Please double-click OTMoveIt.exe to run it and click on Cleanup (Vista users, please right click on OTMoveit2.exe and select "Run as an Administrator"). When you do this list of malware removal programs will be downloaded from the internet. If you get a warning from your firewall or other security programs regarding OTMoveIt attempting to contact the internet you should allow it to do so. After the list has downloaded, you'll be asked if you want to begin cleanup process? Select Yes.

OTMoveIt will search for and delete/uninstall all the tools that we have used to fix your problems and all their backup folders and then delete itself when you next reboot. At the end of the run you will receive a prompt to reboot, but save that for the next step.


A good last cleaning measure is to reset your System Restore points, to keep malware from being returned in that manner. Please follow the Disabling System Restore steps here to Disable, and then right after the Enabling System Restore steps to turn it back on with a clean new set to Restore from in the future.

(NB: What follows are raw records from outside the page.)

-- ==== Sys2Proof/Tests/Slice0.lean ====
section
/-! SUPPORT. The author's own tests: ill-formed commands that are refused, a state and operands for the hypotheses of each
statement of the obligations file, and a few worked examples. -/

open Sys2Proof Sys2Proof.Machine Sys2Proof.Safety
namespace Sys2Proof.Tests

set_option Elab.async false

/-! ### Small states -/

/-- A Secure 64-bit access of management firmware, and a 32-bit one of the low half. -/
def full : Access := ⟨.mgmt, true, .full⟩
def low : Access := ⟨.mgmt, true, .low⟩

/-- Registers written over a device: page, offset, value. -/
def regsOn (d : Dev) (l : List (Nat × Nat × Nat)) : Dev := l.foldl (fun d x => d.wr x.1 x.2.1 x.2.2) d

/-- No command waits. -/
def st (d : Dev) : State := ⟨[], d⟩

/-- The reset device with registers written. -/
def dr (l : List (Nat × Nat × Nat)) : Dev := regsOn Dev.reset l

/-- Memory that holds these bytes from an address on. -/
def memOn (d : Dev) (a : Nat) (bs : List Byte) : Dev := { d with mem := memStore d.mem a bs }

def aTask : Task :=
  { desc := ⟨0, false, 0, 0, 0, List.replicate 6 0⟩, queue := 0, source := none, adm := {}, saved := none, waits := [] }

/-- An instruction word from its fields (R121): op d a b c fa fb sub mod imm. -/
def word (op d a b c fa fb sub md imm : Nat) : BitVec 128 :=
  BitVec.ofNat 128 (op + d * 2 ^ 8 + a * 2 ^ 14 + b * 2 ^ 20 + c * 2 ^ 26 + fa * 2 ^ 32 + fb * 2 ^ 36 + sub * 2 ^ 40
    + md * 2 ^ 44 + imm * 2 ^ 64)

/-- A core that runs a task, its buffer holding the line at 0 with the word w first. -/
def coreOn (w : BitVec 128) (l : Live) : Core :=
  { Core.reset with st := .running, task := some aTask, live := l, ibuf := [⟨0, memStore [] 0 (natLe 16 w.toNat), []⟩] }

/-- Granule 0 mapped, stable, Secure, of partition 0. -/
def mapped : Tier := { Tier.reset with map := [(0, { valid := true, world := true })] }

/-- Core 0 of partition 0, which owns embers 0 to 15, about to execute w. -/
def runs (w : BitVec 128) (l : Live := Live.empty) : State :=
  st { dr [(pPART 0, rPART_EMB.off, 16 * 2 ^ 32)] with cores := [(0, coreOn w l)], tier := mapped }

/-- Scalar registers. -/
def sr (l : List (Nat × Nat)) : Live := l.foldl (fun x r => x.setS r.1 (BitVec.ofNat 64 r.2)) Live.empty

theorem ready {s : State} {k op : Nat} {w : BitVec 128} {n : Dev → Ins → Needs}
    (h : (s.dev.issues k op w && s.dev.clear k w (n s.dev (Ins.of w))) = true) : Ready s k op w n := by
  simpa [Ready] using h

/-- Core 0 of a live device with one of its fields changed. -/
def coreWith (f : Core → Core) (d : Dev := Dev.reset) : State :=
  st { d with cores := [(0, f { Core.reset with st := .running, task := some aTask })] }

/-! ### Witnesses: the queue -/

/-- Meets StepRunsFrontCommand, both clauses on an empty queue. -/
theorem witness_StepRunsFrontCommand :
    State.reset.pending = [] ∧ (∃ s : State, s.pending = [] ∧ s.dev.live = false) ∧ State.reset.dev.live = true ∧
      (let d := State.reset.dev; d.parts = [] ∧ d.fab.puts = [] ∧ d.fab.creating = none ∧ d.strmOn 63 3 = false) :=
  ⟨rfl, ⟨{ State.reset with dev := { Dev.reset with pow := { Dev.reset.pow with stopped := true } } }, rfl, rfl⟩, by decide, by decide⟩

/-- Meets ExecKeepsQueue: a command that answers a next state, alone and at the front of a queue. -/
theorem witness_ExecKeepsQueue : (∃ t, exec .warmRstNRise State.reset = .next t) ∧
    (∃ t, Machine.step { pending := [.warmRstNRise], dev := Dev.reset } = .next t) := ⟨⟨_, rfl⟩, ⟨_, rfl⟩⟩

/-! ### Witnesses: the cores -/

/-- Meets ScalarTables: each of its premises about the divisor. -/
theorem witness_ScalarTables : (3 : Word) ≠ 0 ∧ ¬((7 : Word).toInt = -2 ^ 63 ∧ (3 : Word).toInt = -1) ∧
    ((0x8000000000000000 : Word).toInt = -2 ^ 63 ∧ (0xFFFFFFFFFFFFFFFF : Word).toInt = -1) := by decide
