-- ==== Sys2Proof/Certificates/Slice0/Obligations.lean ====
section
/-! DEFINITION. The statements for the provers. "The next step finds an instruction" is State.executes; the frames
(OnlyRegs, OnlyStack, …) are Safety.lean's. In a statement about exec, s.pc is pc_cur (spec/40_execution_cycle.md R85).
Where a statement rests on a decision of the spec's own (spec/92_eei_decisions.md D<n>) or on a choice of the model
(assumption n), its docstring says so. -/

open Sys2Proof Sys2Proof.Machine

/-! ### Encoding -/

/-- Words written out from 30_encoding.md R66-R72 (the rows X1-X22 of 95_test_vectors.md; the literal nibbles are
D20, assumption 17). -/
def Obligations.SpecWordsDecodeToTheirInstructions : Prop :=
  decode 0x00E0 = .instr .cls ∧ decode 0x00EE = .instr .ret ∧ decode 0x00E1 = .unknown 0x00E1 ∧
  decode 0x0000 = .unknown 0x0000 ∧ decode 0x1ABC = .instr (.jp 0xABC) ∧ decode 0x2345 = .instr (.call 0x345) ∧
  decode 0x5120 = .instr (.seReg 1 2) ∧ decode 0x5121 = .unknown 0x5121 ∧
  decode 0x8AB4 = .instr (.addReg 0xA 0xB) ∧ decode 0x8AB8 = .unknown 0x8AB8 ∧
  decode 0xD12F = .instr (.drw 1 2 0xF) ∧ decode 0xE19E = .instr (.skp 1) ∧ decode 0xE19F = .unknown 0xE19F ∧
  decode 0xF165 = .instr (.ldVxMem 1) ∧ decode 0xC0FF = .instr (.rnd 0 0xFF)

/-- Decoding an encoded well-formed outcome gives it back, for all 34 instructions with every operand and for every
UNKNOWN word (30_encoding.md sections 1-4; literal nibbles D20). -/
def Obligations.DecodeInvertsEncode : Prop :=
  ∀ d : Decoded, d.wf = true → decode (encodeDecoded d) = d

/-- The other direction: every one of the 65536 words is the word of what it decodes to, and what it decodes to is
well-formed (R67, R77: the decoder is total and maps every word to exactly one outcome). -/
def Obligations.EveryWordEncodesItsDecode : Prop :=
  ∀ w : Word, encodeDecoded (decode w) = w ∧ (decode w).wf = true

/-- R71: a word is the instruction of a row of the opcode map exactly if it agrees with the row's match under its
mask. -/
def Obligations.DecodeFollowsOpcodeMap : Prop :=
  opcodeTable.length = 34 ∧
  ∀ r ∈ opcodeTable, ∀ w : Word, (∃ i, decode w = .instr i ∧ rowOf i = r) ↔ w &&& r.mask = r.bits

/-- No word fits two rows (R70), and a word is UNKNOWN exactly if it fits none, which is exactly R72's table of
spaces. -/
def Obligations.RowsDisjointUnknownOutside : Prop :=
  opcodeTable.Pairwise (fun r r' => ∀ w : Word, ¬ (r.hits w = true ∧ r'.hits w = true)) ∧
  (∀ w : Word, decode w = .unknown w ↔ ∀ r ∈ opcodeTable, r.hits w = false) ∧
  (∀ w : Word, decode w = .unknown w ↔ inUnknownSpace w = true)
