-- ==== Sys2Proof/Tests/Slice0.lean ====
section
/-! SUPPORT. The model's own tests. Expected results come from spec/95_test_vectors.md (the row is named) or from the
rule cited; and for every statement with hypotheses a witness: a concrete state and operands that meet all of them. -/

namespace Sys2Proof.Tests

open Sys2Proof Sys2Proof.Machine

/-! ### Helpers -/

/-- Whether an outcome is a next state with this property. -/
def answers (o : Host.Outcome State Fault Refusal) (p : State → Bool) : Bool :=
  match o with
  | .next t => p t
  | .fault _ => false
  | .refused _ => false

/-- Some registers, at the values given. -/
def regs (l : List (Reg × Byte)) (s : State) : State := l.foldl (fun t p => t.writeV p.1 p.2) s

/-- Some bytes, from an address on. -/
def bytes (a : Nat) (l : List Byte) (s : State) : State := s.writeBytes a l

/-- A word at PC and one laid-out input, no key down and the random byte 0. -/
def ready (w : Nat) (s : State) : State := (s.withFetchWord 16 w).withInputs [⟨0, 0⟩]

/-- The same with this input. -/
def readyIn (w : Nat) (keys : BitVec 16) (rnd : Byte) (s : State) : State :=
  (s.withFetchWord 16 w).withInputs [⟨keys, rnd⟩]

/-- The state after reset. -/
abbrev s0 : State := State.reset

/-! ### WellFormed: each check refuses a word of a neighbouring instruction -/

theorem test_wf_refuses_unknown_00E0 : (Decoded.unknown 0x00E0).wf = false := by decide
theorem test_wf_refuses_unknown_00EE : (Decoded.unknown 0x00EE).wf = false := by decide
theorem test_wf_refuses_unknown_5120 : (Decoded.unknown 0x5120).wf = false := by decide
theorem test_wf_refuses_unknown_8AB4 : (Decoded.unknown 0x8AB4).wf = false := by decide
theorem test_wf_refuses_unknown_9120 : (Decoded.unknown 0x9120).wf = false := by decide
theorem test_wf_refuses_unknown_E19E : (Decoded.unknown 0xE19E).wf = false := by decide
theorem test_wf_refuses_unknown_F165 : (Decoded.unknown 0xF165).wf = false := by decide
theorem test_wf_refuses_unknown_1ABC : (Decoded.unknown 0x1ABC).wf = false := by decide
theorem test_wf_admits_unknown_5121 : (Decoded.unknown 0x5121).wf = true := by decide

/-! ### Decode: a word of every constructor, written from R71's row (X rows of 95_test_vectors.md where there is one) -/

theorem test_decode_cls : decode 0x00E0 = .instr .cls := by decide -- X1
theorem test_decode_ret : decode 0x00EE = .instr .ret := by decide -- X2
theorem test_decode_jp : decode 0x1ABC = .instr (.jp 0xABC) := by decide -- X6
theorem test_decode_call : decode 0x2345 = .instr (.call 0x345) := by decide -- X7
theorem test_decode_seByte : decode 0x3A5C = .instr (.seByte 0xA 0x5C) := by decide
theorem test_decode_sneByte : decode 0x4B6D = .instr (.sneByte 0xB 0x6D) := by decide
theorem test_decode_seReg : decode 0x5120 = .instr (.seReg 1 2) := by decide -- X8
theorem test_decode_sneReg : decode 0x93C0 = .instr (.sneReg 3 0xC) := by decide
theorem test_decode_ldByte : decode 0x6142 = .instr (.ldByte 1 0x42) := by decide -- S1
theorem test_decode_addByte : decode 0x7EF1 = .instr (.addByte 0xE 0xF1) := by decide
theorem test_decode_ldReg : decode 0x8120 = .instr (.ldReg 1 2) := by decide
theorem test_decode_orReg : decode 0x8AB1 = .instr (.orReg 0xA 0xB) := by decide
theorem test_decode_andReg : decode 0x8BA2 = .instr (.andReg 0xB 0xA) := by decide
theorem test_decode_xorReg : decode 0x8053 = .instr (.xorReg 0 5) := by decide
theorem test_decode_addReg : decode 0x8AB4 = .instr (.addReg 0xA 0xB) := by decide -- X10
theorem test_decode_sub : decode 0x8F15 = .instr (.sub 0xF 1) := by decide
theorem test_decode_shr : decode 0x8126 = .instr (.shr 1 2) := by decide
theorem test_decode_subn : decode 0x8347 = .instr (.subn 3 4) := by decide
theorem test_decode_shl : decode 0x856E = .instr (.shl 5 6) := by decide
theorem test_decode_ldI : decode 0xA123 = .instr (.ldI 0x123) := by decide
theorem test_decode_jpV0 : decode 0xBFFE = .instr (.jpV0 0xFFE) := by decide
theorem test_decode_rnd : decode 0xC0FF = .instr (.rnd 0 0xFF) := by decide -- X22
theorem test_decode_drw : decode 0xD12F = .instr (.drw 1 2 0xF) := by decide -- X14
theorem test_decode_skp : decode 0xE19E = .instr (.skp 1) := by decide -- X15
theorem test_decode_sknp : decode 0xE2A1 = .instr (.sknp 2) := by decide
theorem test_decode_ldVxDT : decode 0xF307 = .instr (.ldVxDT 3) := by decide
theorem test_decode_ldVxK : decode 0xF00A = .instr (.ldVxK 0) := by decide -- X20
theorem test_decode_ldDTVx : decode 0xF415 = .instr (.ldDTVx 4) := by decide
theorem test_decode_ldSTVx : decode 0xF518 = .instr (.ldSTVx 5) := by decide
theorem test_decode_addIVx : decode 0xFF1E = .instr (.addIVx 0xF) := by decide -- X19
theorem test_decode_ldFVx : decode 0xF629 = .instr (.ldFVx 6) := by decide
theorem test_decode_ldBVx : decode 0xF233 = .instr (.ldBVx 2) := by decide -- S4
theorem test_decode_ldMemVx : decode 0xF755 = .instr (.ldMemVx 7) := by decide
theorem test_decode_ldVxMem : decode 0xF165 = .instr (.ldVxMem 1) := by decide -- X17

/-- X3, X5, X9, X11, X12, X13, X16, X18: one or more words of each UNKNOWN space of R72. -/
theorem test_decode_unknown :
    [0x00E1, 0x0123, 0x5121, 0x8AB8, 0x8ABF, 0x912F, 0xE19F, 0xF166].all
      (fun w : Word => decode w == .unknown w) = true := by decide

theorem test_decodeTableWord_drw : decodeTableWord 16 0xD12F = some (.drw 1 2 0xF) := by decide
theorem test_decodeTableWord_unknown : decodeTableWord 16 0x5121 = none := by decide

/-- R69: an encoding written out by its format, op x y n. -/
theorem test_encode_drw : encode (.drw 1 2 0xF) = 0xD12F := by decide

/-! ### Control flow (F rows) -/

/-- F2 -/
theorem test_ret_pops : answers (step (ready 0x00EE { s0 with sp := 1, stack := s0.stack.set 0 0x206 }))
    (fun t => t.sp == 0 && t.pc == 0x206 && t.stack[0] == 0x206 && !t.stackEvent) = true := by decide

/-- F1 -/
theorem test_ret_underflow : answers (step (ready 0x00EE s0))
    (fun t => t.sp == 0 && t.pc == 0x202 && t.stackEvent) = true := by decide

/-- F6 -/
theorem test_jp : answers (step (ready 0x1ABC s0)) (fun t => t.pc == 0xABC) = true := by decide

/-- F4 -/
theorem test_call_deepest : answers (step (ready 0x2345 { s0 with sp := 15 }))
    (fun t => t.sp == 16 && t.stack[15] == 0x202 && t.pc == 0x345 && !t.stackEvent) = true := by decide

/-- F5 -/
theorem test_call_overflow : answers (step (ready 0x2345 { s0 with sp := 16 }))
    (fun t => t.sp == 16 && t.stack == s0.stack && t.pc == 0x202 && t.stackEvent) = true := by decide

/-- F9 -/
theorem test_seByte_taken : answers (step (ready 0x3310 (regs [(3, 0x10)] s0))) (fun t => t.pc == 0x204) = true := by
  decide

/-- F10 -/
theorem test_seByte_not_taken : answers (step (ready 0x3311 (regs [(3, 0x10)] s0)))
    (fun t => t.pc == 0x202) = true := by decide

/-- F11 -/
theorem test_sneByte_not_taken : answers (step (ready 0x4310 (regs [(3, 0x10)] s0)))
    (fun t => t.pc == 0x202) = true := by decide

/-- F12 -/
theorem test_sneByte_taken : answers (step (ready 0x4311 (regs [(3, 0x10)] s0)))
    (fun t => t.pc == 0x204) = true := by decide

/-- F13 -/
theorem test_seReg_taken : answers (step (ready 0x5120 (regs [(1, 5), (2, 5)] s0)))
    (fun t => t.pc == 0x204) = true := by decide

/-- F14 -/
theorem test_seReg_not_taken : answers (step (ready 0x5120 (regs [(1, 5), (2, 6)] s0)))
    (fun t => t.pc == 0x202) = true := by decide

/-- F15 -/
theorem test_sneReg_taken : answers (step (ready 0x9120 (regs [(1, 5), (2, 6)] s0)))
    (fun t => t.pc == 0x204) = true := by decide

/-- F16 -/
theorem test_sneReg_not_taken : answers (step (ready 0x9120 (regs [(1, 5), (2, 5)] s0)))
    (fun t => t.pc == 0x202) = true := by decide

/-- F18: no reduction mod 4096. -/
theorem test_jpV0_exact : answers (step (ready 0xBFFF (regs [(0, 0xFF)] s0))) (fun t => t.pc == 0x10FE) = true := by
  decide

/-- S2 -/
theorem test_jpV0 : answers (step (ready 0xB111 (regs [(0, 1)] s0))) (fun t => t.pc == 0x112) = true := by decide

/-! ### Arithmetic (A rows) -/

/-- E1: the countdown comes before the instruction. -/
theorem test_ldByte : answers (step (ready 0x6005 { s0 with dt := 3, st := 1 }))
    (fun t => t.readV 0 == 5 && t.dt == 2 && t.st == 0 && t.pc == 0x202) = true := by decide

/-- A2: no flag. -/
theorem test_addByte_no_flag : answers (step (ready 0x71FF (regs [(1, 1), (15, 0x55)] s0)))
    (fun t => t.readV 1 == 0 && t.readV 15 == 0x55) = true := by decide

/-- A4 -/
theorem test_ldReg : answers (step (ready 0x8120 (regs [(1, 0x11), (2, 0x22)] s0)))
    (fun t => t.readV 1 == 0x22 && t.readV 2 == 0x22) = true := by decide

/-- A5 -/
theorem test_orReg : answers (step (ready 0x8121 (regs [(1, 0xF0), (2, 0x0F), (15, 0x55)] s0)))
    (fun t => t.readV 1 == 0xFF && t.readV 15 == 0x55) = true := by decide

/-- A6 -/
theorem test_andReg : answers (step (ready 0x8122 (regs [(1, 0xF0), (2, 0x0F)] s0)))
    (fun t => t.readV 1 == 0 && t.readV 2 == 0x0F) = true := by decide

/-- A7 -/
theorem test_xorReg : answers (step (ready 0x8123 (regs [(1, 0xFF), (2, 0x0F)] s0)))
    (fun t => t.readV 1 == 0xF0) = true := by decide

/-- A10 -/
theorem test_addReg_carry : answers (step (ready 0x8124 (regs [(1, 0xFF), (2, 0xFF)] s0)))
    (fun t => t.readV 1 == 0xFE && t.readV 15 == 1) = true := by decide

/-- A27: VF is the addend. -/
theorem test_addReg_vf_operand : answers (step (ready 0x81F4 (regs [(1, 0xFF), (15, 1)] s0)))
    (fun t => t.readV 1 == 0 && t.readV 15 == 1) = true := by decide

/-- A14: equal operands give flag 0. -/
theorem test_sub_equal : answers (step (ready 0x8125 (regs [(1, 7), (2, 7)] s0)))
    (fun t => t.readV 1 == 0 && t.readV 15 == 0) = true := by decide

/-- A29: V1 is 5 less the new VF. -/
theorem test_sub_vf_operand : answers (step (ready 0x81F5 (regs [(1, 5), (15, 3)] s0)))
    (fun t => t.readV 1 == 4 && t.readV 15 == 1) = true := by decide

/-- A16 with an odd value, by R125: V2 is not read, the low bit goes to VF. -/
theorem test_shr : answers (step (ready 0x8126 (regs [(1, 0x81), (2, 0xFF)] s0)))
    (fun t => t.readV 1 == 0x40 && t.readV 15 == 1) = true := by decide

/-- A30 -/
theorem test_shr_vf : answers (step (ready 0x8F06 (regs [(15, 3)] s0))) (fun t => t.readV 15 == 0) = true := by decide

/-- A18 -/
theorem test_subn : answers (step (ready 0x8127 (regs [(1, 5), (2, 3)] s0)))
    (fun t => t.readV 1 == 0xFE && t.readV 15 == 0) = true := by decide

/-- A33 -/
theorem test_subn_vf : answers (step (ready 0x8F17 (regs [(15, 3), (1, 5)] s0)))
    (fun t => t.readV 15 == 4 && t.readV 1 == 5) = true := by decide

/-- A20 -/
theorem test_shl : answers (step (ready 0x812E (regs [(1, 0x81)] s0)))
    (fun t => t.readV 1 == 2 && t.readV 15 == 1) = true := by decide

In addition, I like to recommend reviewing the information Here to make sure you stay malware free.

Calypze

Thank you very much for going through this with me. I guess I'm back on track now, followed the steps in the latest post as well. I'm leaving for a trip tomorrow, it feels good to know that this issue is solved before that.

Is there anything else that I should do? Also, do think there is any risk that other passwords than banking may have been stolen (if anything was stolen at all, given that the malware apparently didn't successfully root itself) that should be changed?

In any case, thanks. It feels a little scary that I got infected, given that I don't visit questionable sites or download anything possible, but maybe that infection was something old.

Thomas

Enjoy your travels. We really never truly had verification this partizan instance was the banco-type infection currently using this technique. Given your many installs of security software, you may have forgotten trying out some of the Greatis softwares that include the Partizan driver at some past point. In general following the advice Tony Klein provides that I linked to will be just fine for proper security there.